Causes and Implications of Low Birth Weight Infants

 

PRIMARY DETERMINING FACTORS OF LOW BIRTH WEIGHT INFANTS

The causes of low birth weight babies are quickly being uncovered. We will focus on what be believe to be the most important causes: the genetic background of the mother and the baby, the age of the mother, her nutrition level, her access to prenatal care, and whether or not she smokes. These factors are considered in order of their amount of internal or biological causes (i.e. genetics is entirely biological and unchangeable whereas smoking is entirely environmental). These primary determining factors are the focus of much attention both nationally and internationally. Each one by itself can cause low birth weight, but they almost always happen together in predictable ways (see SECONDARY FACTORS).

 

I. Genetics

A 6th Month Old Fetus

Detailed national natality data are used to investigate social, demographic, and genetic effects on birth weight differentials. It suggests that recognition of racial differences in risk factors and exposure-relationships may be valuable in specifying interventions for intrauterine growth retardation among different racial groups. Analysis of birth weight differences among infants with white, black, and mixed-black-white parents indicates that a portion of the observed weight differentials appear to be due to biological factors. Infants with a black mother and father have the lowest mean birth weights, while infants born to two white parents have the highest weights. Newborns with mixed-race parents have intermediate birth weight distributions. Multivariate analysis suggests that the effects of parental race on birth weight are not the result of maternal/obstetric differences among parents of the same or mixed race. Similar studies by the Northwestern University Medical School on African, West Indian, and European white infants indicate that the black race is a risk factor for very low birth weight in the United Kingdom as well. Thus, these are widespread genetic differences.

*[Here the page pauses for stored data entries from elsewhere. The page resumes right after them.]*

/-- Predicted time of what is left of a factorisation at a panel boundary, or of an iteration at a product boundary (R238). -/
def State.predRest (s : State) (c : CoreId) (d : Desc) (v : SvRun) : Nat :=
  let x := d.sv
  if x.op = 1 ∨ x.op = 2 then
    let whole := s.predStart c d
    whole - v.panels * (if x.n ≤ 64 then whole else ceilDiv (whole * 64) x.n)
  else
    let pf := if v.stage = 1 then 0 else s.predProd c d 0
    let one := svIter { x with op := 3 } (s.predProd c d 0) (s.predProd c d 1) 0
    let cur := svIter { x with op := 3 } pf (s.predProd c d 1) 0
    let last : SvCount := { hs := ceilDiv (4 * x.n) 64, prod := s.predProd c d 2 }
    if v.took then s.predNs c d 0 { last with prod := s.predProd c d 1 }
    else if v.stage = 4 then s.predNs c d 0 last
    else if 1 < v.stage then s.predIter c d
    else if x.op = 3 then s.predNs c d 0 cur
    else s.predNs c d 0 ((cur.add (SvCount.times (x.innerCap - v.innerNow - 1) one)).add last)

/-- The deadline leaves no room for work of `pred` nanoseconds and the fallback (R238). -/
def State.tooLate (s : State) (d : Desc) (c : CoreId) (pred : Nat) : Bool :=
  d.sv.deadline != 0 && d.sv.deadline < s.t + pred + s.predNs c d 0 (svFallback d.sv)

/-! ### Endings -/

def State.updSv (s : State) (c : CoreId) (f : SvRun → SvRun) : State := s.updCore c (fun k => { k with sv := k.sv.map f })

/-- The team unit aborts the lent entries (R243). -/
def State.abortLent (s : State) (c : CoreId) (i : Nat) : State :=
  (s.members c i).foldl (fun s m => ((s.core m).lent.filter (fun j => ((s.core m).entry j).live)).foldl (fun s j => s.abortEntry m j stAborted) s) s

/-- The engine is done with the solve; work of its team that is still going is aborted. -/
def State.svFinish (s : State) (c : CoreId) (i : Nat) (st : Byte) : State := (s.abortLent c i).finish c i st

/-- Sticky flags of the engine's arithmetic: NV, DZ and OF only (R221). -/
def State.svFlags (s : State) (c : CoreId) (i : Nat) (f : Flags) : State :=
  s.updCore c (fun k => k.updEntry i (fun e => { e with health := { e.health with flags := e.health.flags ||| (f &&& (flNV ||| flDZ ||| flOF)) } }))

/-- The solve ends with x and the history untouched (R243 to R245): completion-record flag bit 2. -/
def State.svUntouched (s : State) (c : CoreId) (i : Nat) (st : Byte) : State :=
  (s.updCore c (fun k => k.updEntry i (fun e => { e with recFlags := e.recFlags ||| 4 }))).svFinish c i st

/-- FP64 values as bytes. -/
def f64Bytes (l : List (BitVec 64)) : List Byte := l.flatMap (fun v => leBytes 8 v.toNat)

/-- Size in bytes of the header and slots before slot `k` of a history region (R240). -/
def histSlot (n k : Nat) : Nat := 0x40 + k * (64 * ceilDiv (8 * n) 64)

/-- The history header of R240. -/
structure Hist where
  signature : Nat := 0
  n : Nat := 0
  count : Nat := 0
  newest : Nat := 0
  t0 : Nat := 0
  t1 : Nat := 0
deriving DecidableEq, Repr, Inhabited

def histOf (b : List Byte) : Hist :=
  ⟨fieldAt b 0 8, fieldAt b 8 4, fieldAt b 0xC 1, fieldAt b 0xD 1, fieldAt b 0x10 8, fieldAt b 0x18 8⟩

def Hist.bytes (h : Hist) : List Byte :=
  leBytes 8 h.signature ++ leBytes 4 h.n ++ [BitVec.ofNat 8 h.count, BitVec.ofNat 8 h.newest, 0, 0] ++ leBytes 8 h.t0 ++ leBytes 8 h.t1
    ++ List.replicate 32 0

def State.svWho (s : State) (c : CoreId) (d : Desc) : Who := { (s.core c).who 2 d.opTag with status := stMemUnc }

/-- Write the history after a solve (R240), its header as it stood given: one count where both slots are valid, the new solution in the
slot that is not the newest, the new header. The update ends at the first write that fails. -/
def State.histUpdate (s : State) (c : CoreId) (i : Nat) (d : Desc) (h : Hist) (x : List (BitVec 64)) : State × Byte :=
  let b := d.sv
  let w := s.svWho c d
  let live := h.count == 1 || h.count == 2
  let same := live && h.signature == b.signature && h.n == b.n
  let slot := if live then 1 - h.newest % 2 else 0
  let h1 : Hist := { signature := b.signature, n := b.n, count := if same then 2 else 1, newest := slot
                     t0 := if slot = 0 then b.tValid else if same then h.t0 else 0, t1 := if slot = 1 then b.tValid else if same then h.t1 else 0 }
  let r0 := if h.count = 2 then s.npaStore c b.hist ({ h with count := 1 } : Hist).bytes w else (s, stDone)
  if r0.2 ≠ stDone then r0 else
  let r1 := r0.1.npaStore c (b.hist + histSlot b.n slot) (f64Bytes x) w
  if r1.2 ≠ stDone then r1 else (r1.1.noteWrites c i [(b.hist, h1.bytes), (b.hist + histSlot b.n slot, f64Bytes x)]).npaStore c b.hist h1.bytes w

/-- The status of a finished solve, the rejected warm start with it (R14, R236). -/
def State.svStatus (s : State) (c : CoreId) (st : Byte) : Byte :=
  if ((s.core c).sv.map (·.warmRejected)) == some true then worse st stWarmRejected else st

/-- A solution goes out: x, the history where asked, the report's figures, the status (R231, R236, R240, R246). The history's header is read
before anything is written; a write that fails ends the solve as R210 gives. -/
def State.svWrite (s : State) (c : CoreId) (i : Nat) (x : List (BitVec 64)) (rho : BitVec 64) (path : Nat) (st : Byte) (tDec : Nat) : State :=
  let e := (s.core c).entry i
  let d := e.d
  let b := d.sv
  let keep := b.keepHist && (s.svStatus c st == stDone || s.svStatus c st == stDeadlinePartial)
  let r : State × Byte × List Byte := if keep then s.npaFetch c b.hist 0x40 (s.svWho c d) else (s, stDone, [])
  if r.2.1 ≠ stDone then r.1.svUntouched c i stMemUnc else
  let w := r.1.npaStore c b.x (f64Bytes x) (s.svWho c d)
  if w.2 ≠ stDone then w.1.svFinish c i stMemUnc else
  let u := if keep then w.1.histUpdate c i d (histOf r.2.2) x else (w.1, stDone)
  let s1 := (u.1.noteWrites c i [(b.x, f64Bytes x)]).updSv c (fun v => { v with
    rho := rho, path := BitVec.ofNat 8 path, tDecided := tDec, notes := if keep ∧ u.2 = stDone then v.notes ||| 8 else v.notes })
  if u.2 ≠ stDone then s1.svFinish c i stMemUnc else
  let s2 := s1.updCore c (fun k => k.updEntry i (fun e => { e with
    summary := if d.sumEn then BitVec.ofNat 32 (fp32.code (fp32.arith .rne (fp64.decode rho.toNat)).1) else e.summary }))
  s2.svFinish c i (s2.svStatus c st)

/-- What the fallback writes: the elements, the flags, the path of the report, and whether linear became hold (R241). -/
def shiftElems (b : SvBody) (h : Hist) (x1 x0 : List Nat) (m : List Nat) : List (BitVec 64) × Flags × Nat × Bool :=
  let hold := (x1.map (BitVec.ofNat 64), (0 : Flags))
  match b.shiftMode with
  | 0 => (hold.1, 0, 3, false)
  | 1 =>
    let t1 := if h.newest % 2 = 1 then h.t1 else h.t0
    let t0 := if h.newest % 2 = 1 then h.t0 else h.t1
    if h.count = 1 ∨ t1 = t0 then (hold.1, 0, 3, true) else
    let num := fp64.arith .rne (FVal.ofInt ((b.tValid : Int) - t1))
    let den := fp64.arith .rne (FVal.ofInt ((t1 : Int) - t0))
    let f := fDiv fp64 .rne num.1 den.1
    let r := (x1.zip x0).map (fun p =>
      let a := fp64.decode p.1
      let dlt := fSub fp64 .rne a (fp64.decode p.2)
      let y := fFma fp64 .rne dlt.1 f.1 a
      (BitVec.ofNat 64 (fp64.code y.1), dlt.2 ||| y.2))
    (r.map (·.1), r.foldl (fun a y => a ||| y.2) f.2, 4, false)
  | _ =>
    let t := b.transDim
    let r := (List.range b.n).map (fun j =>
      let row := j % t
      let base := j / t * t
      let y := (List.range t).foldl (fun (a : FVal × Flags) k =>
        let z := fFma fp64 .rne (fp64.decode (m.getD (row * t + k) 0)) (fp64.decode (x1.getD (base + k) 0)) a.1
        (z.1, a.2 ||| z.2)) (.zero, 0)
      (BitVec.ofNat 64 (fp64.code y.1), y.2))
    (r.map (·.1), r.foldl (fun a y => a ||| y.2) 0, 5, false)

/-- FP64 words of a byte string. -/
def words64 (b : List Byte) (n : Nat) : List Nat := (List.range n).map (fun i => fieldAt b (8 * i) 8)

/-- The fallback (R241): x from the history, or ST_DEADLINE_EMPTY with x untouched. `cause` 0 deadline, 1 pivot failure,
2 `shift_only` (R246). -/
def State.svShift (s : State) (c : CoreId) (i : Nat) (cause : Nat) : State :=
  let e := (s.core c).entry i
  let d := e.d
  let b := d.sv
  let w := s.svWho c d
  let tDec := if cause = 0 then s.t else 0
  let sum := fun (s : State) => s.updCore c (fun k => k.updEntry i (fun e => { e with summary := if d.sumEn then 0x7FC00000 else e.summary }))
  let r := s.npaFetch c b.hist 0x40 w
  if r.2.1 ≠ stDone then r.1.svUntouched c i stMemUnc else
  let h := histOf r.2.2
  if h.count = 0 ∨ h.signature ≠ b.signature then
    ((sum r.1).updSv c (fun v => { v with rho := BitVec.ofNat 64 fp64.nanCode, path := 6, cause := BitVec.ofNat 8 cause, tDecided := tDec })).svUntouched c i stDeadlineEmpty
  else
    let newest := h.newest % 2
    let r1 := r.1.npaFetch c (b.hist + histSlot b.n newest) (8 * b.n) w
    let r0 := if b.shiftMode = 1 ∧ h.count = 2 then r1.1.npaFetch c (b.hist + histSlot b.n (1 - newest)) (8 * b.n) w else (r1.1, stDone, [])
    let rm := if b.shiftMode = 2 then r0.1.npaFetch c b.trans (8 * b.transDim * b.transDim) w else (r0.1, stDone, [])
    if r1.2.1 ≠ stDone ∨ r0.2.1 ≠ stDone ∨ rm.2.1 ≠ stDone then rm.1.svUntouched c i stMemUnc else
    let y := shiftElems b h (words64 r1.2.2 b.n) (words64 r0.2.2 b.n) (words64 rm.2.2 (b.transDim * b.transDim))
    let wr := rm.1.npaStore c b.x (f64Bytes y.1) w
    if wr.2 ≠ stDone then wr.1.svFinish c i stMemUnc else
    let s1 := (sum wr.1).noteWrites c i [(b.x, f64Bytes y.1)]
    let s2 := s1.updSv c (fun v => { v with rho := BitVec.ofNat 64 fp64.nanCode, path := BitVec.ofNat 8 y.2.2.1, cause := BitVec.ofNat 8 cause
                                            tDecided := tDec, notes := if y.2.2.2 then v.notes ||| 4 else v.notes })
    let s3 := s2.svFlags c i y.2.1
    s3.svFinish c i (s3.svStatus c stDeadlineShifted)

/-! ### Team products (R226, R227) -/

/-- Descriptors of the list, each made to wait for the one before: (lent entry, descriptor). -/
def chainList (lent : List Nat) (ds : List Desc) : List (Nat × Desc) :=
  (lent.zip ds).zipIdx.map (fun y =>
    let q := y.1.2
    let ctl : Byte := (BitVec.ofNat 8 (fieldAt q 3 1) &&& 0xFE) ||| (if y.2 = 0 then 0 else 1)
    (y.1.1, q.take 3 ++ [ctl] ++ slice q 4 4 ++ [BitVec.ofNat 8 (lent.getD (y.2 - 1) 0)] ++ q.drop 9))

Unidentified factors closely related to maternal race underlie the black-white disparity in infant birth weight. Paternal and consequent infant race does not affect the birth weight distribution of those born to white mothers and black fathers. Group differences were more strongly related to the mother's race than to the father's race, and the trends were related to the mother's race. Maternal factors appear to be more important for abnormal outcomes in birth weight.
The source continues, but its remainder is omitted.